Vietnamese traffic signs for left/right turns have directional meaning. YOLO's default horizontal flip augmentation (0.5) would teach the model that a "turn left" sign is the same as "turn right" — corrupting the entire directional class.
Why FrameGrabber thread?
cv2.VideoCapture.read() blocks until the next frame arrives (~33ms at 30Hz webcam). Running inference on the same thread would cap FPS at 30. Separating capture into a dedicated thread allows inference to run freely at GPU speed.
Why EasyOCR for speed signs?

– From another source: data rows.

-- ==== Sys2Proof/Machine/Control.lean ====
section
/-! DEFINITION. Control transfer: JMP with RET, JSR, JSRR, BR (`43_control.md`). -/

namespace Sys2Proof.Machine

/-- The write of the return address, common to JSR and JSRR: `x[7] <- pc`, COND untouched (R102, R104, R105). -/
def State.link (s : State) : State := s.writeReg .r7 s.pc

/-- JMP (R103); RET is base R7. -/
def execJmp (baseR : Reg) (s : State) : Host.Outcome State Fault Refusal :=
  .next (s.setPc (s.readReg baseR))

/-- JSR (R104). -/
def execJsr (off11 : BitVec 11) (s : State) : Host.Outcome State Fault Refusal :=
  .next (s.link.setPc (pcRelative11 s off11))

/-- JSRR (R105): the base is read after the link is written, so base R7 falls through. -/
def execJsrr (baseR : Reg) (s : State) : Host.Outcome State Fault Refusal :=
  .next (s.link.setPc (s.link.readReg baseR))

/-- BR (R106). -/
def execBr (n z p : Bool) (off9 : BitVec 9) (s : State) : Host.Outcome State Fault Refusal :=
  .next (if branchTaken n z p s.cond then s.setPc (pcRelative s off9) else s)

end Sys2Proof.Machine
end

Speed limit signs share identical circular red borders — the only difference is the number inside. YOLO alone misclassified 30/50/60/80 km/h signs. OCR on the cropped detection region resolves this with high accuracy.

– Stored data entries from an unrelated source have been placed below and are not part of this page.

@[simp] theorem exec_sti :
    exec (.sti sr off9) s = .next (s.writeMem (s.readMem (s.pc + sext 9 off9)) (s.readReg sr)) := rfl

@[simp] theorem exec_str :
    exec (.str sr baseR off6) s = .next (s.writeMem (s.readReg baseR + sext 6 off6) (s.readReg sr)) := rfl

end Sys2Proof.Machine
end

section
/-! The statements on AND, NOT, LEA, the loads and the stores. -/

namespace Sys2Proof.Machine

theorem State.define_and_getLsbD (s : State) (dr : Reg) (a b : Word) (k : Nat) :
    ((s.define dr (a &&& b)).readReg dr).getLsbD k = (a.getLsbD k && b.getLsbD k) := by
  rw [State.define_readReg_same, BitVec.getLsbD_and]

/-- Settles O16: both bodies are one `define` of the conjunction. -/
theorem andBothForms : Obligations.AndBothForms :=
  ⟨fun dr sr1 sr2 s => ⟨_, exec_andReg dr sr1 sr2 s, s.define_and_getLsbD dr _ _, s.define_definesOnly dr _⟩,
    fun dr sr1 imm5 s => ⟨_, exec_andImm dr sr1 imm5 s, s.define_and_getLsbD dr _ _, s.define_definesOnly dr _⟩⟩

/-- Settles O17: the body is one `define` of the complement. -/
theorem notComplements : Obligations.NotComplements := fun dr sr s =>
  ⟨_, exec_not dr sr s, by rw [State.define_readReg_same, BitVec.toNat_not], s.define_definesOnly dr _⟩

/-- A second write of the same register hides the first. -/
theorem State.define_define (s : State) (dr : Reg) (u v : Word) : (s.define dr u).define dr v = s.define dr v := by
  cases dr <;> rfl

/-- Settles O18: the complement plus one is the negation, and only the second write of DR is seen. -/
theorem notThenAddOneNegates : Obligations.NotThenAddOneNegates := by
  intro dr sr s
  refine ⟨_, _, exec_not dr sr s, exec_addImm dr dr _ _, ?_⟩
  have hone : sext 5 0b00001#5 = 1#16 := by decide
  have hneg : (~~~ s.readReg sr) + 1#16 = 0x0000#16 - s.readReg sr := by
    rw [BitVec.zero_sub, BitVec.neg_eq_not_add]
  rw [State.define_readReg_same, hone, hneg, State.define_define]
  exact s.define_definesOnly dr _

/-- Settles O19: the three bodies are one `define` each, of the cell at their address. -/
theorem loadsDefineTheirRegister : Obligations.LoadsDefineTheirRegister :=
  ⟨fun dr off9 s => ⟨_, exec_ld dr off9 s, s.define_definesOnly dr _⟩,
    fun dr off9 s => ⟨_, exec_ldi dr off9 s, s.define_definesOnly dr _⟩,
    fun dr baseR off6 s => ⟨_, exec_ldr dr baseR off6 s, s.define_definesOnly dr _⟩⟩

/-- Settles O20: the body is one `define` of the address. -/
theorem leaDefinesTheAddress : Obligations.LeaDefinesTheAddress := fun dr off9 s =>
  ⟨_, exec_lea dr off9 s, s.define_definesOnly dr _, rfl⟩

/-- Settles O21: the three bodies are one store each, at their address. -/
theorem storesStoreTheirRegister : Obligations.StoresStoreTheirRegister :=
  ⟨fun sr off9 s => ⟨_, exec_st sr off9 s, s.writeMem_storesOnly _ _⟩,
    fun sr off9 s => ⟨_, exec_sti sr off9 s, s.writeMem_storesOnly _ _⟩,
    fun sr baseR off6 s => ⟨_, exec_str sr baseR off6 s, s.writeMem_storesOnly _ _⟩⟩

Why selective augmentation?
- Some classes are not too few to be eliminated, but also not enough to train effectively due to insufficient numbers, causing an imbalance between classes. We will use selective agmentation to increase the diversity and number of classes.
- Different between train with selective augmentation and without selective augmentation
mAP@50 improvement across dataset iterations:
| Iteration | Dataset Size | mAP@50 |
|---|---|---|
| + Kaggle data | ~4,000 imgs | ~0.62 |
| + Merged dataset & Self-labeled |
~16,000 imgs | ~0.37 (Overfit) |
| + Merged dataset & Self-labeled & Selective Augmentation |
~16,000 imgs | ~0.78 |
| + OCR pipeline | ~16,000 imgs | ~0.85+ (effective) |
- The improved model can recognize all types of traffic signs in the Vietnamese traffic sign system.
- Quantizing the model and embedding it into processing computers allows for integration into autonomous vehicle systems.
- Helps alert users when they violate traffic sign regulations.
Nguyễn Đức Minh Trí Robotics & AI Student — Hanoi University of Industry (HaUI)
This project is licensed under the MIT License — see the LICENSE file for details.